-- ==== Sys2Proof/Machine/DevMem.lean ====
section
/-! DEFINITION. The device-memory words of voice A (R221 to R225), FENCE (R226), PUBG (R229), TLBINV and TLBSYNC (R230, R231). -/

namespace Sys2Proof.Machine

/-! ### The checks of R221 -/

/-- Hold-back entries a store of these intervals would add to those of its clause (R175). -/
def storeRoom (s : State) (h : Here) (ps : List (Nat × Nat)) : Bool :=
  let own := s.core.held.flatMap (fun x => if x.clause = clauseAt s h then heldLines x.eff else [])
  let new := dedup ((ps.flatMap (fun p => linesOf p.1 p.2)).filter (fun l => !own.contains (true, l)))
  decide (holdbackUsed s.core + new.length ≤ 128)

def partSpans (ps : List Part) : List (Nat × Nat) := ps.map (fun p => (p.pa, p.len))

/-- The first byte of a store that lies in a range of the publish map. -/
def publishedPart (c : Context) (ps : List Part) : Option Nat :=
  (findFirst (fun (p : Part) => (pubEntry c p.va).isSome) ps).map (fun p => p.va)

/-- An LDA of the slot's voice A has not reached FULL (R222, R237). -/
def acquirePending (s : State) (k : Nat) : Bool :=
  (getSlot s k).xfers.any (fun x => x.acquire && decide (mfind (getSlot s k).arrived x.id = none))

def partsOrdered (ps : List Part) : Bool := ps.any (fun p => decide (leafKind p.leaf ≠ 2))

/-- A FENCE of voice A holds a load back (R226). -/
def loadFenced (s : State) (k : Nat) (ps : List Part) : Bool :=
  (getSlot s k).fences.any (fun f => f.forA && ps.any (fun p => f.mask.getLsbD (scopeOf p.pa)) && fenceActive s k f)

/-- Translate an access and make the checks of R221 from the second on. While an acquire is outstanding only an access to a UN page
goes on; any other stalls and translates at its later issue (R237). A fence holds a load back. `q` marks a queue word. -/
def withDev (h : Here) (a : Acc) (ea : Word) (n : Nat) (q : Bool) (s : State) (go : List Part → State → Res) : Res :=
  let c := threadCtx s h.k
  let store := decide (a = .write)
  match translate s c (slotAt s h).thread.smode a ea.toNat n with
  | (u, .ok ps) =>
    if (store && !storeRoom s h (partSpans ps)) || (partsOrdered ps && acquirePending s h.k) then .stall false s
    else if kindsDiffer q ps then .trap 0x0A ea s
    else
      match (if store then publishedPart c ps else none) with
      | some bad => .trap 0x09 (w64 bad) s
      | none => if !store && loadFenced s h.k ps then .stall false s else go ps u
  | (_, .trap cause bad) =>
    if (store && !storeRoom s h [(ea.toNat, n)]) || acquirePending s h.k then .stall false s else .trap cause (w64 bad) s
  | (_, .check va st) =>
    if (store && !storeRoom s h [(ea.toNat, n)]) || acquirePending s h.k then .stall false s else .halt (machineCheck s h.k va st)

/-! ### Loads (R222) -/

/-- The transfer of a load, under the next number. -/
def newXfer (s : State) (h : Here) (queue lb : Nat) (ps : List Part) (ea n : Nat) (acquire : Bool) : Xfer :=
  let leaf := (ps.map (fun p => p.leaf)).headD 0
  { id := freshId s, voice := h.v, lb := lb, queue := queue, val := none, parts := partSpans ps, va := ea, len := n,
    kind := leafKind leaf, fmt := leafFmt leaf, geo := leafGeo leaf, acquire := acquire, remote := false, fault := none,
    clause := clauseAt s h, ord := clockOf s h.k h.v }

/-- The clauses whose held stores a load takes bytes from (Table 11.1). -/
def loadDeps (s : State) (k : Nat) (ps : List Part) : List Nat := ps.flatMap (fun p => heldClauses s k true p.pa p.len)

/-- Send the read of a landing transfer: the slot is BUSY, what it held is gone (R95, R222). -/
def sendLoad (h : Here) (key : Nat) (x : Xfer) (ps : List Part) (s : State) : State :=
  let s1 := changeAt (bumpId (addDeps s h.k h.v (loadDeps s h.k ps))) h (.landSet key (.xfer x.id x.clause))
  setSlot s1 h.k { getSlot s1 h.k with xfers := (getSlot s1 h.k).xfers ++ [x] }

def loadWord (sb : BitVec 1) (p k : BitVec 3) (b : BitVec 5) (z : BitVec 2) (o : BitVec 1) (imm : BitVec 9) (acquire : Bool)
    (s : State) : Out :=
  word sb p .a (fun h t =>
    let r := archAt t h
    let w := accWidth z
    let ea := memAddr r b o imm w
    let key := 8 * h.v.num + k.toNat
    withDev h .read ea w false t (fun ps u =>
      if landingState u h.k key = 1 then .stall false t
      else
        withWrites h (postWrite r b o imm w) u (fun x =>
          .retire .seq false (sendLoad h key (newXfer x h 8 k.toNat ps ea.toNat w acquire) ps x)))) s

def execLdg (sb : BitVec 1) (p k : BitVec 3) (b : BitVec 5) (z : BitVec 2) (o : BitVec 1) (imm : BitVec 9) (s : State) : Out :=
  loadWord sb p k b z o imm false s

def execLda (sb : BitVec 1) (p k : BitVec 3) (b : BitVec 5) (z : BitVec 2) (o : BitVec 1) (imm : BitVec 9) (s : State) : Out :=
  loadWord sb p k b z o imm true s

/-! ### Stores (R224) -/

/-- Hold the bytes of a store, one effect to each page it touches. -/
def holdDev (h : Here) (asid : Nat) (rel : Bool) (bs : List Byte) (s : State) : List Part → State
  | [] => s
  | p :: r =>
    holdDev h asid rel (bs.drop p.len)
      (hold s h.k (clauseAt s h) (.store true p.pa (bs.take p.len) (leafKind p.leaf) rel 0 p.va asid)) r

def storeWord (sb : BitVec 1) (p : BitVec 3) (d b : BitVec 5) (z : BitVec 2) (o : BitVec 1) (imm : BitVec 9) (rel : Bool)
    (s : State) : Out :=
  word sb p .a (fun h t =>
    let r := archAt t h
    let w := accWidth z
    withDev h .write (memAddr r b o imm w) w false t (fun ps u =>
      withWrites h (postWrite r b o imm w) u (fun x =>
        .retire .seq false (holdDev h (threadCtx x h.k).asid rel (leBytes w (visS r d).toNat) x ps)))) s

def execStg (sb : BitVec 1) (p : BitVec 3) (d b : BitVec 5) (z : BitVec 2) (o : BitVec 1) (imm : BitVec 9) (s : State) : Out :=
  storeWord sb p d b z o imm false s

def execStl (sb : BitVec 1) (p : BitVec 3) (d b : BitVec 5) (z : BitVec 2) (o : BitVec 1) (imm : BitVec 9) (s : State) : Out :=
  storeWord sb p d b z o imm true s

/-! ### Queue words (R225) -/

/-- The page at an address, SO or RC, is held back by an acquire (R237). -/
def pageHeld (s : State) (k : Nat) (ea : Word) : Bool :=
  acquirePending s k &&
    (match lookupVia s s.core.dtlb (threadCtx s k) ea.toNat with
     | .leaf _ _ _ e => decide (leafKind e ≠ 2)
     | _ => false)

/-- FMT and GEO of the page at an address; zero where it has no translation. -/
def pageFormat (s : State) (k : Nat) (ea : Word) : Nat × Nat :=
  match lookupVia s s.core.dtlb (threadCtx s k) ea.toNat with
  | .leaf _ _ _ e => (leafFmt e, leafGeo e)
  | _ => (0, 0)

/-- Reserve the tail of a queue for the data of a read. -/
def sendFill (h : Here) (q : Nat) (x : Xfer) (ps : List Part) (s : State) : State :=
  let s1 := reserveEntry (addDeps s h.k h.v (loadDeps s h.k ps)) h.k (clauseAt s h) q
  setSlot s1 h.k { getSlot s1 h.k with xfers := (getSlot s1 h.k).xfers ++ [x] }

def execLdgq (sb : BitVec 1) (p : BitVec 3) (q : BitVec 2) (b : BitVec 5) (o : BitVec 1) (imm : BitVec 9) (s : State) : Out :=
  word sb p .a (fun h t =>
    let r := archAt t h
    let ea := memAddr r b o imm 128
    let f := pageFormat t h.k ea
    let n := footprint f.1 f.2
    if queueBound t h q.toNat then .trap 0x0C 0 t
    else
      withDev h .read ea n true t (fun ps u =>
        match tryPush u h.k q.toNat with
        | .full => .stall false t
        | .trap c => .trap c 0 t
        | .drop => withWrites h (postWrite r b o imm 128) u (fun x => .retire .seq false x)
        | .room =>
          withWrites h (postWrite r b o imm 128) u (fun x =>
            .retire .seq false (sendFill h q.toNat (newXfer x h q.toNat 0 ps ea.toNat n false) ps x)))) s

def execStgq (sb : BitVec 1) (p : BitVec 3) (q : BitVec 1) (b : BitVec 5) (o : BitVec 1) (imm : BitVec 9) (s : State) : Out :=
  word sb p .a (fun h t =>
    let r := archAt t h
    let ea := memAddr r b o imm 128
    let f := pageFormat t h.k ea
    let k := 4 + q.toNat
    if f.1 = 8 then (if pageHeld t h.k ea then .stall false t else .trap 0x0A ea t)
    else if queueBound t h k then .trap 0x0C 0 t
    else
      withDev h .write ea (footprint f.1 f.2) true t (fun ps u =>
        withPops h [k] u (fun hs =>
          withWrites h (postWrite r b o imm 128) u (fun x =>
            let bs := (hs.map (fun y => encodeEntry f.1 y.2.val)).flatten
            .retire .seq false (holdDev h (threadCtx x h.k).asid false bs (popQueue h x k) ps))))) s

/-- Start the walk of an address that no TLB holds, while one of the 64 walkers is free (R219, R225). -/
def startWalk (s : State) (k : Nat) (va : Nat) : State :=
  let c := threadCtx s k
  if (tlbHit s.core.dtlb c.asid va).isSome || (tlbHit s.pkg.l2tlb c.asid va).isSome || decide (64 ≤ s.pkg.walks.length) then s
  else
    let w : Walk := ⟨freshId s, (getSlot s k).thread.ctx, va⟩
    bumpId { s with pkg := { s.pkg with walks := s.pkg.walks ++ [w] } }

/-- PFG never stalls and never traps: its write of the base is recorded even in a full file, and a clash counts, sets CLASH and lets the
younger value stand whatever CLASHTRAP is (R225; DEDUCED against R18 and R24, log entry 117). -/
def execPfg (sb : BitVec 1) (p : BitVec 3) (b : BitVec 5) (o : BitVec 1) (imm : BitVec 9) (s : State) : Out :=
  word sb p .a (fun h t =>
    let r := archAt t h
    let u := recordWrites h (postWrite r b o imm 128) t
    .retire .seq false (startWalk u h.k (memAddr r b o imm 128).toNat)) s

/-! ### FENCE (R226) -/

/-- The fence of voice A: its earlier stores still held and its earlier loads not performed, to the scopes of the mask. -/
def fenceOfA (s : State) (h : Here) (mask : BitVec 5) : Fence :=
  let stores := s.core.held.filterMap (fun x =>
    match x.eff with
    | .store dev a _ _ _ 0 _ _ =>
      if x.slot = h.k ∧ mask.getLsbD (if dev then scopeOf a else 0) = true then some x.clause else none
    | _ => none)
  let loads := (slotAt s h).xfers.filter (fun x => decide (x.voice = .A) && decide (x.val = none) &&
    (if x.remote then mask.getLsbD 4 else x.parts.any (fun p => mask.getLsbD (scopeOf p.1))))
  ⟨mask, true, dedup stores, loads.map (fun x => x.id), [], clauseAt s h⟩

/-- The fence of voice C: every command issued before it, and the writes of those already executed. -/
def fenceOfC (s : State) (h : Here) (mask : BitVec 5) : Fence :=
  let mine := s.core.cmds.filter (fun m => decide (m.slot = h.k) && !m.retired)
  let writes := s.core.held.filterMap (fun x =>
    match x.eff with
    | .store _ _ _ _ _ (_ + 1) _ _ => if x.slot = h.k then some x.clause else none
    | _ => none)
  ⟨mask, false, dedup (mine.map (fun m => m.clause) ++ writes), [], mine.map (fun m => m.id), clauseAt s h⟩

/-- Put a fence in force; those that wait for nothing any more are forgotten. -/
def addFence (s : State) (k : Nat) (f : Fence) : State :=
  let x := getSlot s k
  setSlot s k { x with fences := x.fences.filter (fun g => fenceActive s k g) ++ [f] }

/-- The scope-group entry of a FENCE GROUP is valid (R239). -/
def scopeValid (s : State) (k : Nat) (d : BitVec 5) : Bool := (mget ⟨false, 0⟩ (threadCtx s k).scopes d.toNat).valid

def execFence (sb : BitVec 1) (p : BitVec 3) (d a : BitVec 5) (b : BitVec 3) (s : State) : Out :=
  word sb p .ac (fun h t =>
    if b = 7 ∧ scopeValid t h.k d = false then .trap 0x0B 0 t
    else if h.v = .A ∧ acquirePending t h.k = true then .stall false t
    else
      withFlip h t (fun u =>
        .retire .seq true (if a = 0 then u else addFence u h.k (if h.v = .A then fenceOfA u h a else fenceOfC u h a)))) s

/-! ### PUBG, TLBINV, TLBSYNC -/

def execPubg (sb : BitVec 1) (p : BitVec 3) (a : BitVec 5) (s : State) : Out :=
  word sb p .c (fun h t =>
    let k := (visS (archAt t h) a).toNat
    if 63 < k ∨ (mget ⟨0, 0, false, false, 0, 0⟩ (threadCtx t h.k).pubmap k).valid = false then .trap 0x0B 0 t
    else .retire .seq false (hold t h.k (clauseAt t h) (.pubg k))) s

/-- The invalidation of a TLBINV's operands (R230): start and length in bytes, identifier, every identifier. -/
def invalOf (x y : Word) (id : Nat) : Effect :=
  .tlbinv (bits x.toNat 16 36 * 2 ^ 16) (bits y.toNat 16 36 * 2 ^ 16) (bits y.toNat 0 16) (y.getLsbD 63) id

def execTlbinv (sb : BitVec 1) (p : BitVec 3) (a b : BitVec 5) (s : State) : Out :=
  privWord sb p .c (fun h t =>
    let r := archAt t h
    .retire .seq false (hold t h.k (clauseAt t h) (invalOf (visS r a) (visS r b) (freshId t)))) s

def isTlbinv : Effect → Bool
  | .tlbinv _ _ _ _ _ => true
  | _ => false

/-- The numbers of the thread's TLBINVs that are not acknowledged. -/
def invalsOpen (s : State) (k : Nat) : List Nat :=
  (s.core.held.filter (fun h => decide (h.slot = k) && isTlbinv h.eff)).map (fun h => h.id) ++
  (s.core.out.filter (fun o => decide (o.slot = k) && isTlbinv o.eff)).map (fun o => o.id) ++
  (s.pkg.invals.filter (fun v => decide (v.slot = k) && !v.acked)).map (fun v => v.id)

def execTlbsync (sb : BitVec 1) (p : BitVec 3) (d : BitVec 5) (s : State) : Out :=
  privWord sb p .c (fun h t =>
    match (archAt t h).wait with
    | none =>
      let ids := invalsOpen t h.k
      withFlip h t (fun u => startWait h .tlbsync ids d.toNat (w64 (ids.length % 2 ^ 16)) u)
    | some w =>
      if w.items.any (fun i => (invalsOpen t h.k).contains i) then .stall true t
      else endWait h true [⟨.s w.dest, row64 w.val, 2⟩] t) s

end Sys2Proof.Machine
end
⁂
What you need to do
Retype, exactly as written, everything from the first line of the data above through the line containing "def storeRoom (s". Nothing else should appear.

Task output
-- ==== Sys2Proof/Machine/DevMem.lean ====
section
/-! DEFINITION. The device-memory words of voice A (R221 to R225), FENCE (R226), PUBG (R229), TLBINV and TLBSYNC (R230, R231). -/

namespace Sys2Proof.Machine

/-! ### The checks of R221 -/

/-- Hold-back entries a store of these intervals would add to those of its clause (R175). -/
def storeRoom (s : State) (h : Here) (ps : List (Nat × Nat)) : Bool :=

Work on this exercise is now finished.